In fact, at Supervalu, 40% of our business is with people who operate 11 stores or more and are totally supported by the wholesale system and have no desire or need to invest in distribution assets. In our view, your editorial does not clarify this well enough and leaves the impression that there has been a 25% drop in market share. That is not true.
We consistently get similar questioning from Wall Street and we have a difficult time explaining this issue because of the industry's definition of "chain" and "independent." I believe we should be cautious when referring to numbers such as these because, obviously, they can cause erroneous conclusions.
However, I completely concur with the premise and direction of your editorial in terms of the new opportunity for wholesalers.

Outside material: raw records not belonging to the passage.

-- ==== Sys2Proof/Word.lean ====
section
/-! DEFINITION. The words of the CORE: 32-bit registers (R9), 8-bit bytes (R13), byte sequences (R13). -/

namespace Sys2Proof

/-- A 32-bit host register or command word (00_scope.md R9, 30_encoding.md R90). -/
abbrev Word := BitVec 32

/-- One byte of DMEM or of a byte sequence (00_scope.md R13). -/
abbrev Byte := BitVec 8

/-- The spec's `Bytes`: a finite sequence of bytes, first byte first (00_scope.md R13). -/
abbrev Bytes := List Byte

end Sys2Proof
end

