-- ==== Sys2Proof/Certificates/Slice0/Obligations.lean ====
section
/-! DEFINITION. The statements for the provers. Each docstring says which sentence of the spec it formalises. A next state is given as the
state before with the named fields replaced, so that an equation with it states the result and the frame at once. -/

namespace Sys2Proof.Machine

/-! ## Words the statements use -/

/-- STATUS after `complete OK`: DONE set, the rest 0 (60_exceptions.md R251). -/
def okStatus : Status := ⟨false, true, false, .none⟩

/-- Two ranges share no address. -/
abbrev Apart (a n b m : Nat) : Prop := n = 0 ∨ m = 0 ∨ a + n ≤ b ∨ b + m ≤ a

/-- When DES_ECB_DEC executes normally (43_des_ecb.md R163). -/
abbrev DesEcbReady (s : State) : Prop :=
  s.regs.srcLen.toNat ≠ 0 ∧ s.regs.srcLen.toNat % 8 = 0 ∧ 8 ≤ s.regs.keyLen.toNat
  ∧ s.regs.srcAddr.toNat + s.regs.srcLen.toNat ≤ s.memsize.toNat
  ∧ s.regs.keyAddr.toNat + 8 ≤ s.memsize.toNat
  ∧ s.regs.dstAddr.toNat + s.regs.srcLen.toNat ≤ s.memsize.toNat
  ∧ Apart s.regs.dstAddr.toNat s.regs.srcLen.toNat s.regs.srcAddr.toNat s.regs.srcLen.toNat
  ∧ Apart s.regs.dstAddr.toNat s.regs.srcLen.toNat s.regs.keyAddr.toNat 8

/-- `N = 16·(floor(n/16) + 1)` for the plaintext length in SRC_LEN (47_aes_cbc.md R232). -/
abbrev paddedLen (s : State) : Nat := 16 * (s.regs.srcLen.toNat / 16 + 1)

/-- When AES_CBC_ENC executes normally (47_aes_cbc.md R233). -/
abbrev AesCbcReady (s : State) : Prop :=
  16 ≤ s.regs.keyLen.toNat
  ∧ s.regs.srcAddr.toNat + s.regs.srcLen.toNat ≤ s.memsize.toNat
  ∧ s.regs.keyAddr.toNat + 16 ≤ s.memsize.toNat
  ∧ s.regs.ivAddr.toNat + 16 ≤ s.memsize.toNat
  ∧ s.regs.dstAddr.toNat + paddedLen s ≤ s.memsize.toNat
  ∧ Apart s.regs.dstAddr.toNat (paddedLen s) s.regs.srcAddr.toNat s.regs.srcLen.toNat
  ∧ Apart s.regs.dstAddr.toNat (paddedLen s) s.regs.keyAddr.toNat 16
  ∧ Apart s.regs.dstAddr.toNat (paddedLen s) s.regs.ivAddr.toNat 16

/-- When PBKDF2 executes normally (44_pbkdf2.md R180). -/
abbrev Pbkdf2Ready (s : State) : Prop :=
  s.regs.iter.toNat ≠ 0 ∧ s.regs.dkLen.toNat ≠ 0
  ∧ s.regs.srcAddr.toNat + s.regs.srcLen.toNat ≤ s.memsize.toNat
  ∧ s.regs.saltAddr.toNat + s.regs.saltLen.toNat ≤ s.memsize.toNat
  ∧ s.regs.dstAddr.toNat + s.regs.dkLen.toNat ≤ s.memsize.toNat
  ∧ Apart s.regs.dstAddr.toNat s.regs.dkLen.toNat s.regs.srcAddr.toNat s.regs.srcLen.toNat
  ∧ Apart s.regs.dstAddr.toNat s.regs.dkLen.toNat s.regs.saltAddr.toNat s.regs.saltLen.toNat

/-- Every 8-byte block encrypted on its own, without padding: the test helper `desEcbEncryptNoUnpad` (43_des_ecb.md R165). -/
def desEcbEncrypt (p : Bytes) (sk : Vector (BitVec 48) 16) : Bytes :=
  (blocks 8 (p.length / 8) p).flatMap fun b => desBlockBytes b sk false

/-- The product in GF(2^8), by the bits of the second factor from `count` down (45_aes_key_expansion.md R200). -/
def gfMul (a b : Byte) : Nat → Byte
  | 0 => 0
  | count + 1 => xtime (gfMul a b count) ^^^ (if b.getLsbD (7 - count) then a else 0)

/-- The affine map `A(b)` of the AES S-box (45_aes_key_expansion.md R201). -/
def affineA (b : Byte) : Byte := b ^^^ b.rotateLeft 1 ^^^ b.rotateLeft 2 ^^^ b.rotateLeft 3 ^^^ b.rotateLeft 4

/-- The legal words by their fields (30_encoding.md R95). -/
abbrev LegalFields (w : Word) : Prop :=
  (opField w).toNat ∈ [0x00, 0x01, 0x02, 0x03, 0x04, 0x10, 0x11, 0x12, 0x13, 0x14, 0x15, 0x16, 0x20, 0x30]
  ∧ w.extractLsb' 16 16 = 0 ∧ w.extractLsb' 9 3 = 0
  ∧ (dirField w = true → opField w = 0x03)
  ∧ (idxField w ≠ 0 → opField w = 0x02 ∨ opField w = 0x14)
  ∧ (opField w = 0x14 → (idxField w).toNat ≤ 10)

/-- The commands that read and write DMEM (00_scope.md R18). -/
abbrev IsBufferCommand (i : Instr) : Prop := i = .desEcbDec ∨ i = .aesCbcEnc ∨ i = .pbkdf2

/-- The host accesses that are hazards in a state (70_reset_and_hazards.md R290). -/
def IsHazard (s : State) : HostOp → Prop
  | .regWrite off width _ => s.status.busy = true ∨ off.toNat % 4 ≠ 0 ∨ width ≠ 32
  | .regRead off width => off.toNat % 4 ≠ 0 ∨ width ≠ 32
  | .memWrite a _ => s.status.busy = true ∨ s.memsize.toNat ≤ a
  | .memRead a => s.memsize.toNat ≤ a
  | .wait => False
  | .reset => False

/-- The offsets the register map reserves (10_state.md R44). -/
abbrev ReservedOffset (off : BitVec 12) : Prop :=
  off = 0x038 ∨ off = 0x03C ∨ (0x070 ≤ off.toNat ∧ off.toNat ≤ 0x07C) ∨ 0x1B0 ≤ off.toNat

/-- The step commands that make up AES_BLOCK_ENC (46_aes_block.md R215). -/
def aesBlockSteps : List Instr :=
  [.aesAddrk 0]
  ++ ((List.range 9).flatMap fun r => [.aesSubbytes, .aesShiftrows, .aesMixcolumns, .aesAddrk (BitVec.ofNat 4 (r + 1))])
  ++ [.aesSubbytes, .aesShiftrows, .aesAddrk 10]

/-- The sixteen DES_ROUND commands in the subkey order of a direction (42_des_feistel.md R151, R152). -/
def desRoundSteps (decrypt : Bool) : List Instr :=
  (List.range 16).map fun i => .desRound (BitVec.ofNat 4 (if decrypt then 15 - i else i))

end Sys2Proof.Machine

open Sys2Proof Sys2Proof.Machine

/-! ## The command word -/

/-- Decoding the word the encoder gives for a well-formed command gives the command back, every operand at every value (30_encoding.md R90
to R97). -/
def Obligations.DecodeInvertsEncode : Prop :=
  ∀ i : Instr, i.wellFormed = true → decode (encode i) = .ok i

/-- A word that decodes is exactly the word of its command, so no bit of it is ignored (30_encoding.md R95 to R98). -/
def Obligations.EncodeInvertsDecode : Prop :=
  ∀ (w : Word) (i : Instr), decode w = .ok i → encode i = w ∧ i.wellFormed = true

/-- 30_encoding.md R95: the legal words by their fields, equivalently by mask and match with AES_ADDRK's range; every other word completes
with ILLEGAL_CMD and changes nothing else. -/
def Obligations.LegalWordsAreThoseOfTheFields : Prop :=
  ∀ w : Word,
    ((∃ i, decode w = .ok i) ↔ LegalFields w)
    ∧ ((∃ i, decode w = .ok i) ↔ ∃ r ∈ opcodeTable, w &&& r.mask = r.bits ∧ (r.bits = 0x00000014 → (idxField w).toNat ≤ 10))
    ∧ (¬ LegalFields w → ∀ s : State, engineStep w s = .next { s with status := ⟨false, true, true, .illegalCmd⟩, phase := .idle })

/-- 30_encoding.md R97: at most one row of the opcode table matches any word. -/
def Obligations.AtMostOneRowMatches : Prop :=
  ∀ w : Word, (opcodeTable.filter fun r => rowMatches r w).length ≤ 1

/-- Words written out from the encodings of 30_encoding.md R96 (vectors of 95_test_vectors.md §2.11). -/
def Obligations.TableWordsDecode : Prop :=
  (decode 0x00000001).toOption = some .desKs
  ∧ (decode 0x0000F002).toOption = some (.desRound 15)
  ∧ (decode 0x00000103).toOption = some (.desBlock true)
  ∧ (decode 0x00000016).toOption = some .aesCbcEnc
  ∧ (decode 0x0000A014).toOption = some (.aesAddrk 10)
  ∧ (decode 0x00000020).toOption = some .pbkdf2
  ∧ (decode 0x00000030).toOption = some .clear
  ∧ (decode 0x0000B014).toOption = none
  ∧ (decode 0x00001103).toOption = none
  ∧ (decode 0x00000200).toOption = none

/-! ## The engine's step, completion and errors -/

/-- 60_exceptions.md R251 and 70_reset_and_hazards.md R295: a pending command runs when its delay has run out, and until then a step is the
host's turn. `withFetchWord` puts a command exactly there. -/
def Obligations.StepRunsTheDecodedCommand : Prop :=
  (∀ (s : State) (w : Word) (i : Instr), s.phase = .pending w → s.delay = 0 → decode w = .ok i → step s = exec i s)
  ∧ (∀ (s : State) (w : Word), s.phase = .pending w → s.delay ≠ 0 → step s = .next s.hostTurn)
  ∧ (∀ (s : State) (w : Nat) (i : Instr), decodeTableWord 32 w = some i →
      step (s.withFetchWord 32 w) = exec i (s.withFetchWord 32 w))

/-- 60_exceptions.md R252: an accepted word that decodes to no command completes at the next engine step with ERR = 1 and ECODE = 0x01 and
changes no other register and no DMEM byte. -/
def Obligations.IllegalWordReportsAndChangesNothing : Prop :=
  ∀ (s : State) (w : Word) (r : IllegalReason), s.phase = .pending w → s.delay = 0 → decode w = .error r →
    ∃ t, step s = .next t ∧ t = { s with status := t.status, phase := .idle }
      ∧ statusWord t.status = 0x00000106 ∧ (∀ name, name ≠ .status → t.readReg name = s.readReg name)
      ∧ ∀ x, t.readByte x = s.readByte x

/-- 60_exceptions.md R254: a failing command changes STATUS and the phase and nothing else. -/
def Obligations.FailingCommandsArePrecise : Prop :=
  ∀ (w : Word) (s t : State), engineStep w s = .next t → t.status.err = true →
    t = { s with status := t.status, phase := .idle } ∧ t.status.busy = false ∧ t.status.done = true ∧ t.status.ecode ≠ .none

/-- 60_exceptions.md R253: exactly one error is reported, the first of ILLEGAL_CMD, INVALID_LENGTH, INVALID_KEY, INVALID_PARAM, BOUNDS and
OVERLAP that holds, and every check reads registers only. -/
def Obligations.FirstErrorInOrderIsReported : Prop :=
  ∀ (w : Word) (s : State), ∃ t, engineStep w s = .next t ∧
    (∀ r, decode w = .error r → t.status.ecode = .illegalCmd) ∧
    (decode w = .ok .desEcbDec →
      let n := s.regs.srcLen.toNat
      let fits := s.regs.srcAddr.toNat + n ≤ s.memsize.toNat ∧ s.regs.keyAddr.toNat + 8 ≤ s.memsize.toNat
        ∧ s.regs.dstAddr.toNat + n ≤ s.memsize.toNat
      let apart := Apart s.regs.dstAddr.toNat n s.regs.srcAddr.toNat n ∧ Apart s.regs.dstAddr.toNat n s.regs.keyAddr.toNat 8
      if n = 0 ∨ n % 8 ≠ 0 then t.status.ecode = .invalidLength
      else if s.regs.keyLen.toNat < 8 then t.status.ecode = .invalidKey
      else if ¬ fits then t.status.ecode = .bounds
      else if ¬ apart then t.status.ecode = .overlap
      else t.status.ecode = .none) ∧
    (decode w = .ok .aesCbcEnc →
      let n := s.regs.srcLen.toNat
      let fits := s.regs.srcAddr.toNat + n ≤ s.memsize.toNat ∧ s.regs.keyAddr.toNat + 16 ≤ s.memsize.toNat
        ∧ s.regs.ivAddr.toNat + 16 ≤ s.memsize.toNat ∧ s.regs.dstAddr.toNat + paddedLen s ≤ s.memsize.toNat
      let apart := Apart s.regs.dstAddr.toNat (paddedLen s) s.regs.srcAddr.toNat n
        ∧ Apart s.regs.dstAddr.toNat (paddedLen s) s.regs.keyAddr.toNat 16
        ∧ Apart s.regs.dstAddr.toNat (paddedLen s) s.regs.ivAddr.toNat 16
      if s.regs.keyLen.toNat < 16 then t.status.ecode = .invalidKey
      else if ¬ fits then t.status.ecode = .bounds
      else if ¬ apart then t.status.ecode = .overlap
      else t.status.ecode = .none) ∧
    (decode w = .ok .pbkdf2 →
      let fits := s.regs.srcAddr.toNat + s.regs.srcLen.toNat ≤ s.memsize.toNat
        ∧ s.regs.saltAddr.toNat + s.regs.saltLen.toNat ≤ s.memsize.toNat
        ∧ s.regs.dstAddr.toNat + s.regs.dkLen.toNat ≤ s.memsize.toNat
      let apart := Apart s.regs.dstAddr.toNat s.regs.dkLen.toNat s.regs.srcAddr.toNat s.regs.srcLen.toNat
        ∧ Apart s.regs.dstAddr.toNat s.regs.dkLen.toNat s.regs.saltAddr.toNat s.regs.saltLen.toNat
      if s.regs.iter.toNat = 0 ∨ s.regs.dkLen.toNat = 0 then t.status.ecode = .invalidParam
      else if ¬ fits then t.status.ecode = .bounds
      else if ¬ apart then t.status.ecode = .overlap
      else t.status.ecode = .none) ∧
    (∀ i, decode w = .ok i → ¬ IsBufferCommand i → t.status.ecode = .none) ∧
    (t.status.ecode ≠ .none → t.dmem = s.dmem)
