@[simp] theorem State.completeOk_regs (s : State) : (s.completeOk).regs = s.regs := rfl
@[simp] theorem State.completeOk_status (s : State) : (s.completeOk).status = completedStatus .none := rfl
@[simp] theorem State.completeOk_phase (s : State) : (s.completeOk).phase = .idle := rfl
@[simp] theorem State.completeOk_memsize (s : State) : (s.completeOk).memsize = s.memsize := rfl
@[simp] theorem State.completeOk_dmem (s : State) : (s.completeOk).dmem = s.dmem := rfl
@[simp] theorem State.completeOk_hazard (s : State) : (s.completeOk).hazard = s.hazard := rfl
@[simp] theorem State.completeOk_epoch (s : State) : (s.completeOk).epoch = s.epoch := rfl
@[simp] theorem State.completeOk_delay (s : State) : (s.completeOk).delay = s.delay := rfl
@[simp] theorem State.completeOk_draws (s : State) : (s.completeOk).draws = s.draws := rfl
@[simp] theorem State.completeOk_host (s : State) : (s.completeOk).host = s.host := rfl
@[simp] theorem State.completeOk_results (s : State) : (s.completeOk).results = s.results := rfl

@[simp] theorem State.raise_regs (s : State) (e : ECode) : (s.raise e).regs = s.regs := rfl
@[simp] theorem State.raise_status (s : State) (e : ECode) : (s.raise e).status = completedStatus e := rfl
@[simp] theorem State.raise_phase (s : State) (e : ECode) : (s.raise e).phase = .idle := rfl
@[simp] theorem State.raise_memsize (s : State) (e : ECode) : (s.raise e).memsize = s.memsize := rfl
@[simp] theorem State.raise_dmem (s : State) (e : ECode) : (s.raise e).dmem = s.dmem := rfl
@[simp] theorem State.raise_hazard (s : State) (e : ECode) : (s.raise e).hazard = s.hazard := rfl
@[simp] theorem State.raise_epoch (s : State) (e : ECode) : (s.raise e).epoch = s.epoch := rfl
@[simp] theorem State.raise_delay (s : State) (e : ECode) : (s.raise e).delay = s.delay := rfl
@[simp] theorem State.raise_draws (s : State) (e : ECode) : (s.raise e).draws = s.draws := rfl
@[simp] theorem State.raise_host (s : State) (e : ECode) : (s.raise e).host = s.host := rfl
@[simp] theorem State.raise_results (s : State) (e : ECode) : (s.raise e).results = s.results := rfl

@[simp] theorem State.accept_regs (s : State) (w : Word) : (s.accept w).regs = s.regs := rfl
@[simp] theorem State.accept_status (s : State) (w : Word) : (s.accept w).status = acceptedStatus := rfl
@[simp] theorem State.accept_phase (s : State) (w : Word) : (s.accept w).phase = .pending w := rfl
@[simp] theorem State.accept_memsize (s : State) (w : Word) : (s.accept w).memsize = s.memsize := rfl
@[simp] theorem State.accept_dmem (s : State) (w : Word) : (s.accept w).dmem = s.dmem := rfl
@[simp] theorem State.accept_hazard (s : State) (w : Word) : (s.accept w).hazard = s.hazard := rfl
@[simp] theorem State.accept_epoch (s : State) (w : Word) : (s.accept w).epoch = s.epoch := rfl
@[simp] theorem State.accept_delay (s : State) (w : Word) : (s.accept w).delay = Config.latency s.draws := rfl
@[simp] theorem State.accept_draws (s : State) (w : Word) : (s.accept w).draws = s.draws + 1 := rfl
@[simp] theorem State.accept_host (s : State) (w : Word) : (s.accept w).host = s.host := rfl
@[simp] theorem State.accept_results (s : State) (w : Word) : (s.accept w).results = s.results := rfl

@[simp] theorem State.coreReset_regs (s : State) : (s.coreReset).regs = Regs.reset := rfl
@[simp] theorem State.coreReset_status (s : State) : (s.coreReset).status = Status.reset := rfl
@[simp] theorem State.coreReset_phase (s : State) : (s.coreReset).phase = .idle := rfl
@[simp] theorem State.coreReset_memsize (s : State) : (s.coreReset).memsize = s.memsize := rfl
@[simp] theorem State.coreReset_dmem (s : State) : (s.coreReset).dmem = [] := rfl
@[simp] theorem State.coreReset_hazard (s : State) : (s.coreReset).hazard = false := rfl
@[simp] theorem State.coreReset_epoch (s : State) : (s.coreReset).epoch = s.epoch + 1 := rfl
@[simp] theorem State.coreReset_delay (s : State) : (s.coreReset).delay = 0 := rfl
@[simp] theorem State.coreReset_draws (s : State) : (s.coreReset).draws = s.draws := rfl
@[simp] theorem State.coreReset_host (s : State) : (s.coreReset).host = s.host := rfl
@[simp] theorem State.coreReset_results (s : State) : (s.coreReset).results = s.results := rfl
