/-- The direction bit put back in its place is the word's bit there (30_encoding.md R90). -/
theorem dirField_shifted (w : Word) : (BitVec.ofBool (dirField w)).setWidth 32 <<< 8 = w &&& 0x00000100 := by
  ext k hk
  interval_cases k <;> simp [dirField]

/-- The word of the command a row builds is the row's match with the word's operand bits, those outside the mask (30_encoding.md R96). -/
theorem encode_of_row_builds (w : Word) : ∀ r ∈ opcodeTable, ∀ i, r.build w = some i → encode i = r.bits ||| (w &&& ~~~r.mask) := by
  have haddrk : ∀ i, buildAddrk w = some i → encode i = 0x00000014 ||| (w &&& 0x0000F000) := by
    intro i h
    unfold buildAddrk at h
    split at h
    · cases h; exact congrArg (0x00000014 ||| ·) (idxField_shifted w)
    · cases h
  simpa [opcodeTable, opcodeRowsDes, opcodeRowsAes, encode, idxField_shifted, dirField_shifted] using haddrk

/-- A word that decodes is the word of its command (30_encoding.md R95 to R98). -/
theorem encode_of_decode_ok {w : Word} {i : Instr} (h : decode w = .ok i) : encode i = w := by
  obtain ⟨r, hr, hm, hb⟩ := exists_row_of_decode_ok h
  have hm : w &&& r.mask = r.bits := of_decide_eq_true hm
  calc encode i = (w &&& r.mask) ||| (w &&& ~~~r.mask) := by rw [encode_of_row_builds w r hr i hb, hm]
    _ = w := by rw [← BitVec.and_or_distrib_left, BitVec.or_not_self, BitVec.and_allOnes]

/-- The index of AES_ADDRK that no row takes (30_encoding.md R94). -/
theorem decode_encode_aesAddrk_beyond : ∀ idx : BitVec 4, 10 < idx.toNat → decode (encode (.aesAddrk idx)) = .error .idxOutOfRange := by
  decide

/-! ## The statements -/

/-- Settles O1: each command's word is a closed word of the table, or one for each of the few values of its operand. -/
theorem decodeInvertsEncode : Obligations.DecodeInvertsEncode := by
  intro i hw
  cases i with
  | desRound idx => clear hw; revert idx; decide
  | desBlock decrypt => cases decrypt <;> rfl
  | aesAddrk idx => revert idx; decide
  | _ => rfl

/-- Settles O2: the row that matches the word gives the command's word back, and builds only well-formed commands. -/
theorem encodeInvertsDecode : Obligations.EncodeInvertsDecode := fun _ _ h => ⟨encode_of_decode_ok h, wellFormed_of_decode_ok h⟩

/-- Settles O4: matching rows have the word's OP, and the OPs of the table are all different. -/
theorem atMostOneRowMatches : Obligations.AtMostOneRowMatches := by
  intro w
  have hnodup : ((opcodeTable.filter fun r => rowMatches r w).map fun r => opField r.bits).Nodup :=
    opcodeTable_ops_nodup.sublist ((List.filter_sublist ..).map _)
  have hconst : (opcodeTable.filter fun r => rowMatches r w).map (fun r => opField r.bits)
      = List.replicate (opcodeTable.filter fun r => rowMatches r w).length (opField w) := by
    refine List.map_eq_replicate_iff.2 fun r hr => ?_
    obtain ⟨hr, hm⟩ := List.mem_filter.1 hr
    exact opField_bits_of_rowMatches hr hm
  rwa [hconst, List.nodup_replicate] at hnodup

/-- Settles O5: each word evaluated. -/
theorem tableWordsDecode : Obligations.TableWordsDecode := by
  unfold Obligations.TableWordsDecode
  decide

/-- Settles O33: no row takes such a word, and the command itself reports ILLEGAL_CMD. -/
theorem aesAddrkBeyondTenIsIllegal : Obligations.AesAddrkBeyondTenIsIllegal := by
  intro idx h
  refine ⟨decode_encode_aesAddrk_beyond idx h, fun s => ?_⟩
  rw [exec, execAesAddrk, if_neg (Nat.not_le.2 h)]
  rfl

/-- Settles O60: the statement's one access is the write of the command's word to CMD, which while idle is its acceptance. -/
theorem cmdStatementIssuesItsCommand : Obligations.CmdStatementIssuesItsCommand := by
  refine ⟨fun i hw => by simp [expandStmt, hw], fun i s ops rest hops hhost hp hb => ?_⟩
  have hw : i.wellFormed = true := by
    by_contra hw
    simp [expandStmt, hw] at hops
  obtain rfl : [writeOp .cmd (encode i)] = ops := by simpa [expandStmt, hw] using hops
  refine ⟨({ s with host := rest } : State).accept (encode i), encode i, ?_, rfl, decodeInvertsEncode i hw, rfl, rfl, rfl⟩
  rw [step_of_idle hp, hostStep_cons hhost]
  exact congrArg _ (hostRegWrite_regOffset (s := { s with host := rest }) hb .cmd (encode i))

end Sys2Proof.Machine
end

section
/-! SUPPORT. The registers and the host's window, continued (10_state.md): what a write of one register leaves of the others, the reset values
through the window, STATUS's bits and the byte port; then the proofs of the statements on them. -/

namespace Sys2Proof.Machine

/-! ## Reading a register after a write -/

theorem quadGet_quadSet (q : Quad) (i j : Fin 4) (v : Word) : quadGet (quadSet q i v) j = if j = i then v else quadGet q j := by
  fin_cases i <;> fin_cases j <;> rfl

/-- A writable register reads back what was written, and every other register what it held (10_state.md R23). -/
theorem readReg_writeReg (s : State) {name : RegName} (hw : regWritable name = true) (v : Word) (other : RegName) :
    (s.writeReg name v).readReg other = if other = name then v else s.readReg other := by
  cases name with
  | cmd | status | outLen | memsize | desSkHi | desSkLo | aesRk => simp [regWritable] at hw
  | aesKey i | aesState i => cases other <;> simp [State.writeReg, Regs.hostWrite, State.readReg, quadGet_quadSet]
  | _ => cases other <;> simp [State.writeReg, Regs.hostWrite, State.readReg]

Supervalu's Advantage program contains elements of exactly the opportunity you describe for our future growth.
executive VP Supervalu Minneapolis
EDITOR'S NOTE: For more on Supervalu's Advantage initiative, see this week's editorial on this page and the news article on Page 1.
FDI Study Under Way
I read with interest your editorial of Nov. 3 on "The Wholesaling Paradox." You make some good points. The environment in which independent retailers and wholesalers do business is undoubtedly changing, as it always has. Perhaps the difference today is that it's changing faster than ever before.
Much of the material you cited was from our recent Food Industry Productivity Convention [as the editorial column specified]. Attendance at the meeting was up this year to more than 3,000 from a previous high of just above 2,400. [This interest level] clearly indicates that -- starting yesterday -- wholesalers and everyone else involved in bringing products and consumers together are going to have to cope with some serious change.
Leaders will drive that change. As you noted in your editorial, "Wholesalers can+grow by market expansion, by becoming full-service logistics providers, by becoming full-line suppliers to robust chains, and so on."
Research is one way the FDI helps its members make the most of change. Last year we published "Foodservice 2005," which looked at changing consumer demands. I'm pleased to announce [with this letter] that we have initiated another major study. This one will identify the challenges and opportunities for food wholesalers and their customers, including independent retailers. This research, which should be completed by early 1998, should help us answer many of the excellent questions you raised in your editorial.